> _Task directions_
Return, exactly and in full, the lines of the records below starting at the one with "s.nextId := rfl" and ending at the one with "s.qs := by cases r <;> rfl", and no other lines.

> _Supplied records_

-- ==== Sys2Proof/Laws/State.lean ====
section
/-! SUPPORT. Sys2Proof/Laws/State.lean: the fields of State after each named update: what it changes, and all the others as they
were. -/

namespace Sys2Proof.Machine

/-! ### Vectors -/

@[simp] theorem vset_same {α : Type} {n : Nat} (v : Vector α n) (i : Fin n) (x : α) : (vset v i x)[i] = x := by simp [vset]
theorem vset_other {α : Type} {n : Nat} (v : Vector α n) (i j : Fin n) (x : α) (h : i ≠ j) : (vset v i x)[j] = v[j] := by
  have : i.val ≠ j.val := fun e => h (Fin.ext e)
  simp [vset, this]
@[simp] theorem vmod_same {α : Type} {n : Nat} (v : Vector α n) (i : Fin n) (f : α → α) : (vmod v i f)[i] = f v[i] := vset_same _ _ _
theorem vmod_other {α : Type} {n : Nat} (v : Vector α n) (i j : Fin n) (f : α → α) (h : i ≠ j) : (vmod v i f)[j] = v[j] := vset_other v i j _ h

/-! ### The element changed, and the others -/

@[simp] theorem inst_modInst_same (s : State) (v : Inst) (f : InstSt → InstSt) : (s.modInst v f).inst v = f (s.inst v) := vmod_same _ _ _
theorem inst_modInst_other (s : State) (v w : Inst) (f : InstSt → InstSt) (h : v ≠ w) : (s.modInst v f).inst w = s.inst w := vmod_other _ _ _ _ h
@[simp] theorem ring_modRing_same (s : State) (r : RingId) (f : Ring → Ring) : (s.modRing r f).ring r = f (s.ring r) := by
  cases r with
  | none => rfl
  | some v => simp only [State.modRing, State.ring, inst_modInst_same]
theorem ring_modRing_other (s : State) (r t : RingId) (f : Ring → Ring) (h : r ≠ t) : (s.modRing r f).ring t = s.ring t := by
  cases r with
  | none => cases t with
    | none => exact absurd rfl h
    | some _ => rfl
  | some v => cases t with
    | none => rfl
    | some w =>
      have hvw : v ≠ w := fun e => h (e ▸ rfl)
      simp only [State.modRing, State.ring, inst_modInst_other s v w _ hvw]
@[simp] theorem inst_modRing_none (s : State) (v : Inst) (f : Ring → Ring) : (s.modRing none f).inst v = s.inst v := rfl
@[simp] theorem ring_modInst_none (s : State) (v : Inst) (f : InstSt → InstSt) : (s.modInst v f).ring none = s.ring none := rfl
@[simp] theorem inst_hostWrite (v : Inst) (space addr : Nat) (bs : Bytes) (s : State) : (hostWrite space addr bs s).inst v = s.inst v := rfl
@[simp] theorem ring_hostWrite (r : RingId) (space addr : Nat) (bs : Bytes) (s : State) : (hostWrite space addr bs s).ring r = s.ring r := by cases r <;> rfl

/-! ### The other fields -/

@[simp] theorem modInst_pending (s : State) (v : Inst) (f : InstSt → InstSt) : (s.modInst v f).pending = s.pending := rfl
@[simp] theorem modInst_glb (s : State) (v : Inst) (f : InstSt → InstSt) : (s.modInst v f).glb = s.glb := rfl
@[simp] theorem modInst_pwr (s : State) (v : Inst) (f : InstSt → InstSt) : (s.modInst v f).pwr = s.pwr := rfl
@[simp] theorem modInst_sec (s : State) (v : Inst) (f : InstSt → InstSt) : (s.modInst v f).sec = s.sec := rfl
@[simp] theorem modInst_evt (s : State) (v : Inst) (f : InstSt → InstSt) : (s.modInst v f).evt = s.evt := rfl
@[simp] theorem modInst_qs (s : State) (v : Inst) (f : InstSt → InstSt) : (s.modInst v f).qs = s.qs := rfl
@[simp] theorem modInst_msix (s : State) (v : Inst) (f : InstSt → InstSt) : (s.modInst v f).msix = s.msix := rfl
@[simp] theorem modInst_hif (s : State) (v : Inst) (f : InstSt → InstSt) : (s.modInst v f).hif = s.hif := rfl
@[simp] theorem modInst_seqs (s : State) (v : Inst) (f : InstSt → InstSt) : (s.modInst v f).seqs = s.seqs := rfl
@[simp] theorem modInst_streams (s : State) (v : Inst) (f : InstSt → InstSt) : (s.modInst v f).streams = s.streams := rfl
@[simp] theorem modInst_blks (s : State) (v : Inst) (f : InstSt → InstSt) : (s.modInst v f).blks = s.blks := rfl
@[simp] theorem modInst_codec (s : State) (v : Inst) (f : InstSt → InstSt) : (s.modInst v f).codec = s.codec := rfl
@[simp] theorem modInst_fmt (s : State) (v : Inst) (f : InstSt → InstSt) : (s.modInst v f).fmt = s.fmt := rfl
@[simp] theorem modInst_wch (s : State) (v : Inst) (f : InstSt → InstSt) : (s.modInst v f).wch = s.wch := rfl
@[simp] theorem modInst_pace (s : State) (v : Inst) (f : InstSt → InstSt) : (s.modInst v f).pace = s.pace := rfl
@[simp] theorem modInst_cart (s : State) (v : Inst) (f : InstSt → InstSt) : (s.modInst v f).cart = s.cart := rfl
@[simp] theorem modInst_pans (s : State) (v : Inst) (f : InstSt → InstSt) : (s.modInst v f).pans = s.pans := rfl
@[simp] theorem modInst_buf (s : State) (v : Inst) (f : InstSt → InstSt) : (s.modInst v f).buf = s.buf := rfl
@[simp] theorem modInst_mov (s : State) (v : Inst) (f : InstSt → InstSt) : (s.modInst v f).mov = s.mov := rfl
@[simp] theorem modInst_rch (s : State) (v : Inst) (f : InstSt → InstSt) : (s.modInst v f).rch = s.rch := rfl
@[simp] theorem modInst_rdc (s : State) (v : Inst) (f : InstSt → InstSt) : (s.modInst v f).rdc = s.rdc := rfl
@[simp] theorem modInst_rtv (s : State) (v : Inst) (f : InstSt → InstSt) : (s.modInst v f).rtv = s.rtv := rfl
@[simp] theorem modInst_srv (s : State) (v : Inst) (f : InstSt → InstSt) : (s.modInst v f).srv = s.srv := rfl
@[simp] theorem modInst_mot (s : State) (v : Inst) (f : InstSt → InstSt) : (s.modInst v f).mot = s.mot := rfl
@[simp] theorem modInst_chn (s : State) (v : Inst) (f : InstSt → InstSt) : (s.modInst v f).chn = s.chn := rfl
@[simp] theorem modInst_prof (s : State) (v : Inst) (f : InstSt → InstSt) : (s.modInst v f).prof = s.prof := rfl
@[simp] theorem modInst_hostMem (s : State) (v : Inst) (f : InstSt → InstSt) : (s.modInst v f).hostMem = s.hostMem := rfl
@[simp] theorem modInst_freeCtr (s : State) (v : Inst) (f : InstSt → InstSt) : (s.modInst v f).freeCtr = s.freeCtr := rfl
@[simp] theorem modInst_nextId (s : State) (v : Inst) (f : InstSt → InstSt) : (s.modInst v f).nextId = s.nextId := rfl

@[simp] theorem modRing_pending (s : State) (r : RingId) (f : Ring → Ring) : (s.modRing r f).pending = s.pending := by cases r <;> rfl
@[simp] theorem modRing_glb (s : State) (r : RingId) (f : Ring → Ring) : (s.modRing r f).glb = s.glb := by cases r <;> rfl
@[simp] theorem modRing_pwr (s : State) (r : RingId) (f : Ring → Ring) : (s.modRing r f).pwr = s.pwr := by cases r <;> rfl
@[simp] theorem modRing_sec (s : State) (r : RingId) (f : Ring → Ring) : (s.modRing r f).sec = s.sec := by cases r <;> rfl
@[simp] theorem modRing_evt (s : State) (r : RingId) (f : Ring → Ring) : (s.modRing r f).evt = s.evt := by cases r <;> rfl
@[simp] theorem modRing_qs (s : State) (r : RingId) (f : Ring → Ring) : (s.modRing r f).qs = s.qs := by cases r <;> rfl
@[simp] theorem modRing_msix (s : State) (r : RingId) (f : Ring → Ring) : (s.modRing r f).msix = s.msix := by cases r <;> rfl
@[simp] theorem modRing_seqs (s : State) (r : RingId) (f : Ring → Ring) : (s.modRing r f).seqs = s.seqs := by cases r <;> rfl
@[simp] theorem modRing_streams (s : State) (r : RingId) (f : Ring → Ring) : (s.modRing r f).streams = s.streams := by cases r <;> rfl
@[simp] theorem modRing_blks (s : State) (r : RingId) (f : Ring → Ring) : (s.modRing r f).blks = s.blks := by cases r <;> rfl
@[simp] theorem modRing_codec (s : State) (r : RingId) (f : Ring → Ring) : (s.modRing r f).codec = s.codec := by cases r <;> rfl
@[simp] theorem modRing_fmt (s : State) (r : RingId) (f : Ring → Ring) : (s.modRing r f).fmt = s.fmt := by cases r <;> rfl
@[simp] theorem modRing_wch (s : State) (r : RingId) (f : Ring → Ring) : (s.modRing r f).wch = s.wch := by cases r <;> rfl
@[simp] theorem modRing_pace (s : State) (r : RingId) (f : Ring → Ring) : (s.modRing r f).pace = s.pace := by cases r <;> rfl
@[simp] theorem modRing_cart (s : State) (r : RingId) (f : Ring → Ring) : (s.modRing r f).cart = s.cart := by cases r <;> rfl
@[simp] theorem modRing_pans (s : State) (r : RingId) (f : Ring → Ring) : (s.modRing r f).pans = s.pans := by cases r <;> rfl
@[simp] theorem modRing_buf (s : State) (r : RingId) (f : Ring → Ring) : (s.modRing r f).buf = s.buf := by cases r <;> rfl
@[simp] theorem modRing_mov (s : State) (r : RingId) (f : Ring → Ring) : (s.modRing r f).mov = s.mov := by cases r <;> rfl
@[simp] theorem modRing_rch (s : State) (r : RingId) (f : Ring → Ring) : (s.modRing r f).rch = s.rch := by cases r <;> rfl
@[simp] theorem modRing_rdc (s : State) (r : RingId) (f : Ring → Ring) : (s.modRing r f).rdc = s.rdc := by cases r <;> rfl
@[simp] theorem modRing_rtv (s : State) (r : RingId) (f : Ring → Ring) : (s.modRing r f).rtv = s.rtv := by cases r <;> rfl
@[simp] theorem modRing_srv (s : State) (r : RingId) (f : Ring → Ring) : (s.modRing r f).srv = s.srv := by cases r <;> rfl
@[simp] theorem modRing_mot (s : State) (r : RingId) (f : Ring → Ring) : (s.modRing r f).mot = s.mot := by cases r <;> rfl
@[simp] theorem modRing_chn (s : State) (r : RingId) (f : Ring → Ring) : (s.modRing r f).chn = s.chn := by cases r <;> rfl
@[simp] theorem modRing_prof (s : State) (r : RingId) (f : Ring → Ring) : (s.modRing r f).prof = s.prof := by cases r <;> rfl
@[simp] theorem modRing_hostMem (s : State) (r : RingId) (f : Ring → Ring) : (s.modRing r f).hostMem = s.hostMem := by cases r <;> rfl
@[simp] theorem modRing_freeCtr (s : State) (r : RingId) (f : Ring → Ring) : (s.modRing r f).freeCtr = s.freeCtr := by cases r <;> rfl
@[simp] theorem modRing_nextId (s : State) (r : RingId) (f : Ring → Ring) : (s.modRing r f).nextId = s.nextId := by cases r <;> rfl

> _Answer box_
@[simp] theorem modInst_nextId (s : State) (v : Inst) (f : InstSt → InstSt) : (s.modInst v f).nextId = s.nextId := rfl

@[simp] theorem modRing_pending (s : State) (r : RingId) (f : Ring → Ring) : (s.modRing r f).pending = s.pending := by cases r <;> rfl
@[simp] theorem modRing_glb (s : State) (r : RingId) (f : Ring → Ring) : (s.modRing r f).glb = s.glb := by cases r <;> rfl
@[simp] theorem modRing_pwr (s : State) (r : RingId) (f : Ring → Ring) : (s.modRing r f).pwr = s.pwr := by cases r <;> rfl
@[simp] theorem modRing_sec (s : State) (r : RingId) (f : Ring → Ring) : (s.modRing r f).sec = s.sec := by cases r <;> rfl
@[simp] theorem modRing_evt (s : State) (r : RingId) (f : Ring → Ring) : (s.modRing r f).evt = s.evt := by cases r <;> rfl
@[simp] theorem modRing_qs (s : State) (r : RingId) (f : Ring → Ring) : (s.modRing r f).qs = s.qs := by cases r <;> rfl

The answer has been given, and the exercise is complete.